### Problem description
Output exactly the lines below, starting with the line that has "(R94, R111). -/" and going on through the line that has "def ProfileSource.code : ProfileSource → Nat", both included, and no other lines.

===============

-- ==== Sys2Proof/Machine/Flags.lean ====
section
/-! DEFINITION. Codes and flag bytes on the link: the codes of 10 section 10.8, the flags byte of R184, the flag bytes of the
converted values, and the codes of the named fields whose numbers the manual does not give (log 9). -/

namespace Sys2Proof

/-- Scan direction codes (10 section 10.8): 0 DS-ward, 1 TS-ward. -/
def Side.code : Side → Nat
  | .ds => 0 | .ts => 1

/-- The other end of the frame, the other sense of travel. -/
def Side.opposite : Side → Side
  | .ts => .ds
  | .ds => .ts

end Sys2Proof

namespace Sys2Proof.Machine

/-- Traverse state codes (10 section 10.8). -/
def TravState.code : TravState → Byte
  | .unhomed => 0 | .homing => 1 | .parked => 2 | .standardizing => 3 | .approach => 4
  | .scan => 5 | .turn => 6 | .point => 7 | .parking => 8 | .halted => 9

/-- Sheet state codes (10 section 10.8). -/
def SheetState.code : SheetState → Byte
  | .noSheet => 0 | .running => 1 | .sheetBreak => 2 | .threading => 3

/-- Link state codes (10 section 10.8). -/
def LinkState.code : LinkState → Byte
  | .good => 0 | .degraded => 1 | .lost => 2

/-- An operation's kind on the link: the kind of the command that started it (R185). -/
def OpKind.code : OpKind → Byte
  | .home => 0x18 | .park => 0x19 | .scan => 0x1A | .point => 0x1B | .standardize => 0x1C | .stop => 0x1D
  | .setScan => 0x1E

/-- Result codes of DONE notices (10 section 10.8). -/
def OpResult.code : OpResult → Byte
  | .complete => 0 | .aborted => 1 | .fault => 2 | .planDone => 3 | .sheetBreak => 4 | .link => 5
  | .stdFailed => 6 | .stopped => 7 | .applied => 8 | .replaced => 9 | .unconfigured => 10 | .state => 11
  | .badValue => 12 | .adopted => 16 | .adoptedDrift => 17 | .sheet => 18 | .channel => 19 | .drift => 20
  | .shutter => 21

/-- Reply codes (R184). -/
def ReplyCode.code : ReplyCode → Byte
  | .ok => 0 | .accepted => 1 | .badKind => 2 | .badLength => 3 | .badValue => 4 | .state => 5
  | .busy => 6 | .sheet => 7 | .link => 8 | .unconfigured => 9

/-- Scan completion codes (10 section 10.8). -/
def Completion.code : Completion → Nat
  | .complete => 0 | .abortedBreak => 1 | .abortedLink => 2 | .abortedFault => 3 | .abortedCommand => 4

/-- The flags byte (R184): ADJUSTED 1, REPLACED 2. -/
def flagsByte (adjusted replaced : Bool) : Byte :=
  (if adjusted then 1 else 0) ||| (if replaced then 2 else 0)

/-- The value was held at an end of its table or of its ratio: CLAMP, UNDER or OVER (R94, R111). -/
def MeasFlags.held (f : MeasFlags) : Bool := f.clamp || f.underEnd || f.overEnd

/-- One measurement's flags in a byte, in the manual's order from bit 0 up (DESIGN CHOICE, log 9). -/
def MeasFlags.byte (f : MeasFlags) : Byte :=
  (if f.clamp then 1 else 0) ||| (if f.underEnd then 2 else 0) ||| (if f.overEnd then 4 else 0) |||
  (if f.noTable then 8 else 0) ||| (if f.noRef then 16 else 0) ||| (if f.noSignal then 32 else 0)

/-- The channel mask of R52. -/
def ChannelSet.mask (c : ChannelSet) : Nat :=
  (if c.bw then 1 else 0) + (if c.mw then 2 else 0) + (if c.mr then 4 else 0) + (if c.cal then 8 else 0)

/-- Presence of values, the first in bit 0. -/
def presenceBits : List Bool → Nat
  | [] => 0
  | b :: bs => (if b then 1 else 0) + 2 * presenceBits bs

/-- Whether the shutter is commanded open in a traverse state (R17). -/
def TravState.opens : TravState → Bool
  | .standardizing | .scan | .turn | .point => true
  | .unhomed | .homing | .parked | .approach | .parking | .halted => false

/-- The states that a break or a link loss takes the head out of (R39). -/
def TravState.overSheet : TravState → Bool
  | .approach | .scan | .turn | .point => true
  | .unhomed | .homing | .parked | .standardizing | .parking | .halted => false

/-! ### Codes of named fields whose numbers the manual leaves open (DESIGN CHOICE, log 9): the order in which it lists them -/

/-- Sheet field: ALL, NONE, MIXED. -/
def SheetField.code : SheetField → Byte
  | .all => 0 | .none => 1 | .mixed => 2

/-- Gating: POSITION, TIME. -/
def Gating.code : Gating → Byte
  | .position => 0 | .time => 1

/-- Form: CONVERTED, EDGE, OFF_SHEET, RAW. -/
def Form.code : Form → Byte
  | .converted => 0 | .edge => 1 | .offSheet => 2 | .raw => 3

/-- Collection phase: IDLE, SETTLING, COLLECTING. -/
def StdPhase.code : StdPhase → Byte
  | .idle => 0 | .settling => 1 | .collecting => 2

/-- Window measurement: the codes of SET_WINDOW (07 section 7.1). -/
def WindowMeas.code : WindowMeas → Byte
  | .bw => 0 | .moist => 1 | .dry => 2 | .cal => 3

/-- Profile source: the codes of GET_PROFILE (R109). -/
def ProfileSource.code : ProfileSource → Nat
  | .latest => 1 | .filtered => 2

/-- Window state: NORMAL, PENDING, EXCURSION. -/
def WindowState.code : WindowState → Byte
  | .normal => 0 | .pending => 1 | .excursion => 2

/-- Window outcome: WITHIN, ABOVE, BELOW, NO_DATA. -/
def WindowOutcome.code : WindowOutcome → Byte
  | .within => 0 | .above => 1 | .below => 2 | .noData => 3

/-- Station state: DISABLED, NO_SHEET, RESTORING, PRESENT, LOSING, BROKEN. -/
def StationState.code : StationState → Byte
  | .disabled => 0 | .noSheet => 1 | .restoring => 2 | .present => 3 | .losing => 4 | .broken => 5

/-- Alarm entry state: IDLE, REQUESTED, IN_SERVICE, STANDING. -/
def AlarmState.code : AlarmState → Byte
  | .idle => 0 | .requested => 1 | .inService => 2 | .standing => 3

end Sys2Proof.Machine
end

===============

### Response
/-- The value was held at an end of its table or of its ratio: CLAMP, UNDER or OVER (R94, R111). -/
def MeasFlags.held (f : MeasFlags) : Bool := f.clamp || f.underEnd || f.overEnd

/-- One measurement's flags in a byte, in the manual's order from bit 0 up (DESIGN CHOICE, log 9). -/
def MeasFlags.byte (f : MeasFlags) : Byte :=
  (if f.clamp then 1 else 0) ||| (if f.underEnd then 2 else 0) ||| (if f.overEnd then 4 else 0) |||
  (if f.noTable then 8 else 0) ||| (if f.noRef then 16 else 0) ||| (if f.noSignal then 32 else 0)

/-- The channel mask of R52. -/
def ChannelSet.mask (c : ChannelSet) : Nat :=
  (if c.bw then 1 else 0) + (if c.mw then 2 else 0) + (if c.mr then 4 else 0) + (if c.cal then 8 else 0)

/-- Presence of values, the first in bit 0. -/
def presenceBits : List Bool → Nat
  | [] => 0
  | b :: bs => (if b then 1 else 0) + 2 * presenceBits bs

/-- Whether the shutter is commanded open in a traverse state (R17). -/
def TravState.opens : TravState → Bool
  | .standardizing | .scan | .turn | .point => true
  | .unhomed | .homing | .parked | .approach | .parking | .halted => false

/-- The states that a break or a link loss takes the head out of (R39). -/
def TravState.overSheet : TravState → Bool
  | .approach | .scan | .turn | .point => true
  | .unhomed | .homing | .parked | .standardizing | .parking | .halted => false

/-! ### Codes of named fields whose numbers the manual leaves open (DESIGN CHOICE, log 9): the order in which it lists them -/

/-- Sheet field: ALL, NONE, MIXED. -/
def SheetField.code : SheetField → Byte
  | .all => 0 | .none => 1 | .mixed => 2

/-- Gating: POSITION, TIME. -/
def Gating.code : Gating → Byte
  | .position => 0 | .time => 1

/-- Form: CONVERTED, EDGE, OFF_SHEET, RAW. -/
def Form.code : Form → Byte
  | .converted => 0 | .edge => 1 | .offSheet => 2 | .raw => 3

/-- Collection phase: IDLE, SETTLING, COLLECTING. -/
def StdPhase.code : StdPhase → Byte
  | .idle => 0 | .settling => 1 | .collecting => 2

/-- Window measurement: the codes of SET_WINDOW (07 section 7.1). -/
def WindowMeas.code : WindowMeas → Byte
  | .bw => 0 | .moist => 1 | .dry => 2 | .cal => 3

/-- Profile source: the codes of GET_PROFILE (R109). -/
def ProfileSource.code : ProfileSource → Nat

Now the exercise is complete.